§ Exercise goal
Some lines below may hold the string "Tests". Count them and give only the total.

(Saved entries)
"""

-- ==== Sys2Proof/Laws/KeepHalyard.lean ====
section
/-! SUPPORT. `Keeps` of the definitions of Machine/Halyard.lean, each with its footprint. -/

namespace Sys2Proof.Machine

set_option Elab.async false

variable {F : Foot} {S s : State}

def State.viewOne_foot : Foot := Foot.join [foot [.pkg, .free] [], State.cantonEvent_foot]

theorem State.viewOne_keeps (hs : Keeps F S s) (hF : Foot.Sub State.viewOne_foot F) (p : Plane)
    (u : Nat × Option Nat × Nat) :
    Keeps F S (State.viewOne s p u) := by
  unfold State.viewOne
  repeat' first
    | with_reducible assumption | (with_reducible refine Foot.Sub.up hF ?_; decide +kernel)
    | ((first | intro x | (lift_lets; intro x))
       first
         | (refine Keeps.cut x ?_ (fun hx => ?_); rotate_left; clear_value x; rotate_left; unfold x)
         | clear_value x
         | skip)
    | with_reducible apply State.modPkg_keeps | with_reducible apply State.takeFree_keeps
    | with_reducible apply State.cantonEvent_keeps | with_reducible apply Keeps.ite
    | with_reducible refine Keeps.snd ?_ (by assumption) | split | with_reducible exact Keeps.refl _ _

def State.setSplit_foot : Foot := foot [.pkg] [.CAN_STAT]

theorem State.setSplit_keeps (hs : Keeps F S s) (hF : Foot.Sub State.setSplit_foot F) (on : Bool) :
    Keeps F S (State.setSplit s on) := by
  unfold State.setSplit
  repeat' first
    | with_reducible assumption | (with_reducible refine Foot.Sub.up hF ?_; decide +kernel)
    | ((first | intro x | (lift_lets; intro x))
       first
         | (refine Keeps.cut x ?_ (fun hx => ?_); rotate_left; clear_value x; rotate_left; unfold x)
         | clear_value x
         | skip)
    | with_reducible apply State.modPkg_keeps | with_reducible apply State.bothF_keeps
    | with_reducible apply Keeps.ite | split | with_reducible exact Keeps.refl _ _

def State.halTell_foot : Foot := Foot.join [foot [.swc] [], State.halSend_foot]

theorem State.halTell_keeps (hs : Keeps F S s) (hF : Foot.Sub State.halTell_foot F) (p : Plane) (nak : Bool) :
    Keeps F S (State.halTell s p nak) := by
  unfold State.halTell
  repeat' first
    | with_reducible assumption | (with_reducible refine Foot.Sub.up hF ?_; decide +kernel)
    | with_reducible apply State.modSwc_keeps | with_reducible apply State.halSend_keeps | intro x
    | with_reducible apply Keeps.ite | with_reducible exact Keeps.refl _ _

def State.halStart_foot : Foot := Foot.join [foot [.swc, .free, .loose] [.SWC_HAL_STAT, .TOP_PG_STAT],
  State.modCred_foot, State.modLink_foot, State.halTell_foot, State.cmapGap_foot]

theorem State.halStart_keeps (hs : Keeps F S s) (hF : Foot.Sub State.halStart_foot F) (p : Plane) :
    Keeps F S (State.halStart s p) := by
  unfold State.halStart
  repeat' first
    | with_reducible assumption | (with_reducible refine Foot.Sub.up hF ?_; decide +kernel)
    | ((first | intro x | (lift_lets; intro x))
       first
         | (refine Keeps.cut x ?_ (fun hx => ?_); rotate_left; clear_value x; rotate_left; unfold x)
         | clear_value x
         | skip)
    | with_reducible apply State.each_keeps | with_reducible apply State.modSwc_keeps
    | with_reducible apply State.setFlag_keeps | with_reducible apply State.takeFree_keeps
    | with_reducible apply State.setFree_keeps | with_reducible apply State.modCred_keeps
    | with_reducible apply State.modLink_keeps | with_reducible apply State.halTell_keeps
    | with_reducible apply State.cmapGap_keeps | with_reducible refine Keeps.snd ?_ (by assumption) | split
    | with_reducible exact Keeps.refl _ _
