theorem State.sensF_keeps (hs : Keeps F S s) (p : Plane) (k : Nat) (f : Fld) (v : Nat)
    (hf : Foot.Sub f.reg.foot F) :
    Keeps F S (State.sensF s p k f v) := by
  unfold State.sensF
  repeat' first
    | with_reducible assumption | with_reducible apply State.setF_keeps | with_reducible apply State.both_keeps
    | intro x | with_reducible apply Keeps.ite | split | with_reducible exact Keeps.refl _ _

def State.capToFloor_foot : Foot := Foot.join [foot [] [.CAN_PWR_STAT, .CAN_CAP_THERM], State.setCap_foot]

theorem State.capToFloor_keeps (hs : Keeps F S s) (hF : Foot.Sub State.capToFloor_foot F) (p : Plane) :
    Keeps F S (State.capToFloor s p) := by
  unfold State.capToFloor
  repeat' first
    | with_reducible assumption | (with_reducible refine Foot.Sub.up hF ?_; decide +kernel)
    | ((first | intro x | (lift_lets; intro x))
       first
         | (refine Keeps.cut x ?_ (fun hx => ?_); rotate_left; clear_value x; rotate_left; unfold x)
         | clear_value x
         | skip)
    | with_reducible apply State.pkgF_keeps | with_reducible apply State.setCap_keeps
    | with_reducible apply Keeps.ite | with_reducible exact Keeps.refl _ _

def State.hotCheck_foot : Foot := Foot.join [foot [.can] [], State.showLevel_foot]

theorem State.hotCheck_keeps (hs : Keeps F S s) (hF : Foot.Sub State.hotCheck_foot F) (p : Plane) :
    Keeps F S (State.hotCheck s p) := by
  unfold State.hotCheck
  repeat' first
    | with_reducible assumption | (with_reducible refine Foot.Sub.up hF ?_; decide +kernel)
    | ((first | intro x | (lift_lets; intro x))
       first
         | (refine Keeps.cut x ?_ (fun hx => ?_); rotate_left; clear_value x; rotate_left; unfold x)
         | clear_value x
         | skip)
    | with_reducible apply State.modCan_keeps | with_reducible apply State.showLevel_keeps
    | with_reducible apply Keeps.ite | with_reducible exact Keeps.refl _ _

def State.laserAlarm_foot : Foot := Foot.join [State.laserCut_foot, State.darken_foot]

theorem State.laserAlarm_keeps (hs : Keeps F S s) (hF : Foot.Sub State.laserAlarm_foot F) (p : Plane) (c : Nat) :
    Keeps F S (State.laserAlarm s p c) := by
  unfold State.laserAlarm
  repeat' first
    | with_reducible assumption | (with_reducible refine Foot.Sub.up hF ?_; decide +kernel)
    | ((first | intro x | (lift_lets; intro x))
       first
         | (refine Keeps.cut x ?_ (fun hx => ?_); rotate_left; clear_value x; rotate_left; unfold x)
         | clear_value x
         | skip)
    | with_reducible apply State.laserCut_keeps | with_reducible apply State.darken_keeps
    | with_reducible apply Keeps.ite | with_reducible exact Keeps.refl _ _

def State.sensShow_foot : Foot := Foot.join [foot [] [.CAN_SENSOR], State.journalAdd_foot, State.hwEvent_foot,
  State.hotCheck_foot, State.laserAlarm_foot, State.capToFloor_foot]

theorem State.sensShow_keeps (hs : Keeps F S s) (hF : Foot.Sub State.sensShow_foot F) (p : Plane) (k : Nat)
    (v : Int) (fault warn crit : Bool) :
    Keeps F S (State.sensShow s p k v fault warn crit) := by
  unfold State.sensShow
  repeat' first
    | with_reducible assumption | (with_reducible refine Foot.Sub.up hF ?_; decide +kernel)
    | ((first | intro x | (lift_lets; intro x))
       first
         | (refine Keeps.cut x ?_ (fun hx => ?_); rotate_left; clear_value x; rotate_left; unfold x)
         | clear_value x
         | skip)
    | with_reducible apply State.sensF_keeps | with_reducible apply State.journalAdd_keeps
    | with_reducible apply State.hwEvent_keeps | with_reducible apply State.hotCheck_keeps
    | with_reducible apply State.laserAlarm_keeps | with_reducible apply State.capToFloor_keeps
    | with_reducible apply Keeps.ite | with_reducible refine Keeps.snd ?_ (by assumption) | split
    | with_reducible exact Keeps.refl _ _

def State.cycleCheck_foot : Foot := Foot.join [foot [.pkg] [], State.journalAdd_foot]

theorem State.cycleCheck_keeps (hs : Keeps F S s) (hF : Foot.Sub State.cycleCheck_foot F) :
    Keeps F S (State.cycleCheck s) := by
  unfold State.cycleCheck
  repeat' first
    | with_reducible assumption | (with_reducible refine Foot.Sub.up hF ?_; decide +kernel)
    | ((first | intro x | (lift_lets; intro x))
       first
         | (refine Keeps.cut x ?_ (fun hx => ?_); rotate_left; clear_value x; rotate_left; unfold x)
         | clear_value x
         | skip)
    | with_reducible apply State.modPkg_keeps | with_reducible apply State.journalAdd_keeps
    | with_reducible apply Keeps.ite | split | with_reducible exact Keeps.refl _ _

def State.flowPoll_foot : Foot := Foot.join [State.sensShow_foot, State.hwEvent_foot]

theorem State.flowPoll_keeps (hs : Keeps F S s) (hF : Foot.Sub State.flowPoll_foot F) (p q : Plane)
    (v : Option Int) (fault : Bool) :
    Keeps F S (State.flowPoll s p q v fault) := by
  unfold State.flowPoll
  dsimp only
  repeat' first
    | with_reducible assumption | (with_reducible refine Foot.Sub.up hF ?_; decide +kernel)
    | ((first | intro x | (lift_lets; intro x))
       first
         | (refine Keeps.cut x ?_ (fun hx => ?_); rotate_left; clear_value x; rotate_left; unfold x)
         | (refine Keeps.cutF x ?_ (fun hx => ?_); rotate_left; clear_value x; rotate_left; unfold x)
         | (refine Keeps.cutG x ?_ (fun hx => ?_); rotate_left; clear_value x; rotate_left; unfold x)
         | (refine Keeps.cutH x ?_ (fun hx => ?_); rotate_left; clear_value x; rotate_left; unfold x)
         | clear_value x
         | skip)
    | with_reducible apply State.sensShow_keeps | with_reducible apply State.hwEvent_keeps
    | with_reducible refine Keeps.appF ?_ (by assumption) | with_reducible refine Keeps.appG ?_ (by assumption)
    | with_reducible refine Keeps.appH ?_ (by assumption) | with_reducible apply Keeps.ite | split
    | with_reducible exact Keeps.refl _ _ | dsimp only

def State.sensorIn_foot : Foot := Foot.join [foot [.pkg, .free, .can] [.CAN_PWR_STAT], State.sensShow_foot,
  State.cycleCheck_foot, State.flowPoll_foot]
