theorem execCantonBoot_keeps (hF : Foot.Sub execCantonBoot_foot F) (p : Plane) (flash : Option FlashView)
    (s : State) :
    ∃ t', execCantonBoot p flash s = .next t' ∧ Keeps F s t' := by
  unfold execCantonBoot
  refine ⟨_, rfl, ?_⟩
  repeat' first
    | with_reducible assumption | (with_reducible refine Foot.Sub.up hF ?_; decide +kernel)
    | with_reducible apply State.when_keeps | with_reducible apply State.afterRole_keeps
    | with_reducible apply State.bootRom_keeps | intro x | with_reducible exact Keeps.refl _ _

def execCantonBootDone_foot : Foot := Foot.join [foot [.can] [], State.afterRole_foot, State.bootEnd_foot,
  State.bootFailed_foot]

theorem execCantonBootDone_keeps (hF : Foot.Sub execCantonBootDone_foot F) (p : Plane) (ok : Bool)
    (mc : Option Image) (s : State) :
    ∃ t', execCantonBootDone p ok mc s = .next t' ∧ Keeps F s t' := by
  unfold execCantonBootDone
  refine ⟨_, rfl, ?_⟩
  repeat' first
    | with_reducible assumption | (with_reducible refine Foot.Sub.up hF ?_; decide +kernel)
    | with_reducible apply State.when_keeps | with_reducible apply State.modCan_keeps
    | with_reducible apply State.afterRole_keeps | with_reducible apply State.bootEnd_keeps
    | with_reducible apply State.bootFailed_keeps | intro x | with_reducible apply Keeps.ite
    | with_reducible exact Keeps.refl _ _

def execHandoverAck_foot : Foot := Foot.join [State.afterRole_foot, State.takeover_foot]

theorem execHandoverAck_keeps (hF : Foot.Sub execHandoverAck_foot F) (p : Plane) (s : State) :
    ∃ t', execHandoverAck p s = .next t' ∧ Keeps F s t' := by
  unfold execHandoverAck
  refine ⟨_, rfl, ?_⟩
  repeat' first
    | with_reducible assumption | (with_reducible refine Foot.Sub.up hF ?_; decide +kernel)
    | with_reducible apply State.when_keeps | with_reducible apply State.afterRole_keeps
    | with_reducible apply State.takeover_keeps | intro x | with_reducible exact Keeps.refl _ _

end Sys2Proof.Machine
end

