-- ==== Sys2Proof/Tests/Slice0.lean ====
section
/-! SUPPORT. Tests: ill-formed operands, numbers the spec states, and for every clause of the obligations an input that
meets all its conditions together. -/

set_option maxRecDepth 100000
set_option Elab.async false
set_option linter.unusedVariables false

namespace Sys2Proof.Tests
open Machine
/-- The state after reset with fields of plane Hoist set, those of class G in both copies. -/
def withF (l : List (Fld × Nat × Nat)) : State :=
  l.foldl (fun s x => s.modPl .hoist (fun y =>
    { y with
      regs := x.1.set x.2.1 x.2.2 y.regs
      committed := if x.1.cls = .g then x.1.set x.2.1 x.2.2 y.committed else y.committed })) State.reset
/-- A training control field with its CRC. -/
def trainingField : Bytes := [0xA5, 0, 0, 0, 0, 0, 0, 0, 0, 0, 0, 0, 0, 0] ++ leBytes 2 (crcMsb 16 0x1021 0xFFFF [0xA5, 0, 0, 0, 0, 0, 0, 0, 0, 0, 0, 0, 0, 0])
theorem forall_some {α : Type} (o : Option α) (P : α → Prop) [DecidablePred P] :
    (∀ x, o = some x → P x) ↔ (o.map (fun x => decide (P x))).getD true = true := by
  cases o <;> simp
/-- A request without payload. -/
def req (op : Byte) (dst src : EpId) : Packet := mkPkt tREQ op dst src 0 0 0 0 false false []
/-- A packet in the buffer that came on port 0 for one code. -/
def held (k : Packet) (code : Nat) : BufPkt := ⟨k, unitsOf k, 0, 0, 0, 0, 0, false, false, [code], .guar, code, 0, none, false, false, 0, 0, 0⟩
/-- An optical device with ports 136 to 143 of one lane each, whose lanes have failed. -/
def laserState : State :=
  (([136, 137, 138, 139, 140, 141, 142, 143].foldl (fun s k => (s.setF .hoist Fld.LNE_PORT_CFG.PORT_EN k 1).setF .hoist
    Fld.LNE_LANE_STAT.LANE_FAIL k 1) (withF [(Fld.EPC_ERR_CFG.ESC_U, 0, 0)])).modPkg (fun x => { x with optical := true }))

/-! ## Ill-formed operands are refused by the check of their kind -/

/-- A packet whose header says one byte and whose payload has none. -/
def shortPacket : Packet := { req 0x10 0 0 with hdr := { (req 0x10 0 0).hdr with len := 1 } }
/-- A management request of the host with an empty body. -/
def bareReq : MgmtReq := ⟨.hoist, .mailbox, false, 0, 0, [], [], List.replicate 32 0, false⟩
/-- A Gnotric Link message without a line. -/
def bareMsg : GlMsg := ⟨0, 0, 0, 0, 0, []⟩
/-- A Gnotric Link flit with no message. -/
def bareFlit : GlFlit := ⟨[], 0, 0, 0, false, 0, 0, 0, true⟩

theorem test_wf_frame : (Instr.trainingFrame .hoist 0 [] true).wf = false := by decide
theorem test_wf_marker : (Instr.alignmentMarker .hoist 0 [] true 0).wf = false := by decide
theorem test_wf_ensign : (Instr.ensignBlock .hoist 0 []).wf = false := by decide
theorem test_wf_packet : (Instr.packetIngress .hoist 0 shortPacket false 0 0 false).wf = false := by decide
theorem test_wf_packet_ok : (Instr.packetIngress .hoist 0 (req 0x10 0 0) false 0 0 false).wf = true := by decide
theorem test_wf_credits : (Instr.creditBlock .hoist 0 [] false).wf = false := by decide
theorem test_wf_sent : (Instr.sentBlock .hoist 0 [] false).wf = false := by decide
theorem test_wf_halyard : (Instr.halyardFlit .hoist ⟨[], 0, 0, 0, false, 0, 0, 0, false, [], true⟩).wf = false := by decide
theorem test_wf_window : (Instr.windowedArrival .hoist (.eng .mem) shortPacket).wf = false := by decide
theorem test_wf_contrib : (Instr.contrib .hoist shortPacket []).wf = false := by decide
theorem test_wf_put : (Instr.put .hoist shortPacket []).wf = false := by decide
theorem test_wf_glFlit : (Instr.glFlit .hoist { bareFlit with msgs := List.replicate 16 bareMsg }).wf = false := by decide
theorem test_wf_glMsg : (Instr.glData .hoist { bareMsg with line := [0] }).wf = false := by decide
theorem test_wf_event : (Instr.eventRaise .hoist 0 0 [0, 0, 0, 0, 0]).wf = false := by decide
theorem test_wf_signature : (Instr.handover .hoist (some { bareReq with signed := true })).wf = false := by decide
theorem test_wf_fingerprint : (Instr.healthGet { bareReq with fp := [] }).wf = false := by decide
theorem test_wf_unsigned : (Instr.inventoryGet { bareReq with sig := [0] } []).wf = false := by decide
theorem test_wf_request_ok : (Instr.healthGet bareReq).wf = true := by decide
theorem test_wf_time : (Instr.timeFlit .hoist ⟨0, 0, 0, 2 ^ 80, 0, 0⟩).wf = false := by decide
theorem test_wf_sync : (Instr.sync .hoist 0 ⟨0, 0, 0, 0, 2 ^ 80, 0⟩).wf = false := by decide

/-! ## Small checks of the spec's own numbers -/

/-- IDCODE is 0x1115_2593 (R396): bit 0 leaves first. -/
theorem test_idcode : (match exec .idcode State.reset with
    | .next t => t.pkg.tdo.take 8
    | _ => []) = [true, true, false, false, true, false, false, true] := by decide +kernel
/-- Lane 576 is the first of Fly, so its port 0 has ID 576 (R2). -/
theorem test_port_id : portId .fly 0 = 576 := by decide
/-- A counter of 32 bits stays at all ones (R12). -/
theorem test_saturate : satInc 32 0xFFFFFFFF = 0xFFFFFFFF ∧ satInc 32 7 = 8 := by decide
/-- With lane 2 of a 4-lane port out, the widest aligned set is its lanes 0 and 1 (R54). -/
theorem test_widest : widestSet 2 0b1011 = some (1, 0b0011) := by decide
/-- An unaligned address has no register (R7). -/
theorem test_unaligned : regAt 2 = none ∧ regAt 0 = some (.TOP_CHIP_ID, 0, 0) := by decide +kernel

/-! ## Inputs that meet the hypotheses of the whole-machine statements -/

theorem wit_idle : ∃ s : State, s.pending = [] := ⟨State.reset, rfl⟩
theorem wit_inv : ∃ s t : State, s.Inv ∧ step s = .next t :=
  ⟨State.reset, _, fun p => by cases p <;> exact ⟨rfl, rfl, rfl, rfl, by decide⟩, rfl⟩
theorem wit_regHas : ∃ (r : Reg) (i w : Nat), r.Has i w ∧ regAt (r.off i w) = some (r, i, w) :=
  ⟨.TST_CHK_FLOW, 4607, 0, ⟨by decide, by decide, by decide⟩, by decide +kernel⟩
theorem base_aligned (r : Reg) : r.info.base % 4 = 0 ∧ r.info.stride % 4 = 0 := by cases r <;> decide
theorem wit_noReg : ∃ a : Nat, ∀ r : Reg, ¬ r.Owns a :=
  ⟨2, fun r ⟨i, w, _, e⟩ => by
    have h := base_aligned r
    have k := congrArg (· % 4) e
    simp [Reg.off, Nat.add_mod, Nat.mul_mod, h.1, h.2] at k⟩
theorem wit_width : ∃ w : Nat, w ≤ 4 := ⟨4, by decide⟩
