-- ==== Sys2Proof/Word.lean ====
section
/-! DEFINITION. Word types of the KE02Z peripheral block (00_scope.md R4, R6): the source's widths are byte (8), word (16)
and double-word (32); a descriptor is 16 bits (30_encoding.md R70). -/

namespace Sys2Proof

/-- A byte: the native register width of WDOG, UART and ICS (R4). -/
abbrev Byte := BitVec 8

/-- A double-word: the native register width of SYST (R4). -/
abbrev DWord := BitVec 32

end Sys2Proof
end

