-- ==== Sys2Proof/Machine/HostEvents.lean ====
section
/-! DEFINITION. The host events of 46_host_events.md: the four device resets (R290 to R293), the machine reset (R294) and the
arrival of a byte (R295). -/

namespace Sys2Proof.Machine

/-- `ResetSYST()` (R290). -/
def resetSyst (s : State) : State :=
  setTimer .syst ⟨0, s.cfg.systLimit0⟩ (resetRegs32 s [.csr, .rvr, .cvr, .calib])

/-- `ResetWDOG()` (R291). -/
def resetWdog (s : State) : State :=
  setTimer .wdog ⟨0, s.cfg.wdogLimit0⟩ (resetRegs8 s (deviceRegs8 .wdog))

/-- `ResetUART()` (R292): the queue is cleared, the receive buffer kept, the line recomputed. -/
def resetUart (s : State) : State :=
  recompute (resetRegs8 { s with txq := [] } (deviceRegs8 .uart))

/-- `RegFileReset(ICS)` (R293). -/
def resetIcs (s : State) : State :=
  resetRegs8 s (deviceRegs8 .ics)

/-- `MachineReset()` (R294). -/
def machineReset (s : State) : State :=
  { resetIcs (resetUart (resetWdog (resetSyst { s with rxbuf := [] }))) with resetPending := false }

/-- `RxPush(b)` (R295). -/
def rxPush (b : Byte) (s : State) : State :=
  if s.cfg.rxpushRecompute then recompute { s with rxbuf := s.rxbuf ++ [b] } else { s with rxbuf := s.rxbuf ++ [b] }

/-- `RESET.SYST` (R290). -/
def execResetSyst (s : State) : Host.Outcome State Fault Refusal :=
  .next (resetSyst s)

/-- `RESET.WDOG` (R291). -/
def execResetWdog (s : State) : Host.Outcome State Fault Refusal :=
  .next (resetWdog s)

/-- `RESET.UART` (R292). -/
def execResetUart (s : State) : Host.Outcome State Fault Refusal :=
  .next (resetUart s)

/-- `RESET.ICS` (R293). -/
def execResetIcs (s : State) : Host.Outcome State Fault Refusal :=
  .next (resetIcs s)

/-- `MACHINE_RESET` (R294). -/
def execMachineReset (s : State) : Host.Outcome State Fault Refusal :=
  .next (machineReset s)

/-- `RXPUSH` (R295). -/
def execRxpush (byte : Byte) (s : State) : Host.Outcome State Fault Refusal :=
  .next (rxPush byte s)

end Sys2Proof.Machine
end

"""

§ Written response
3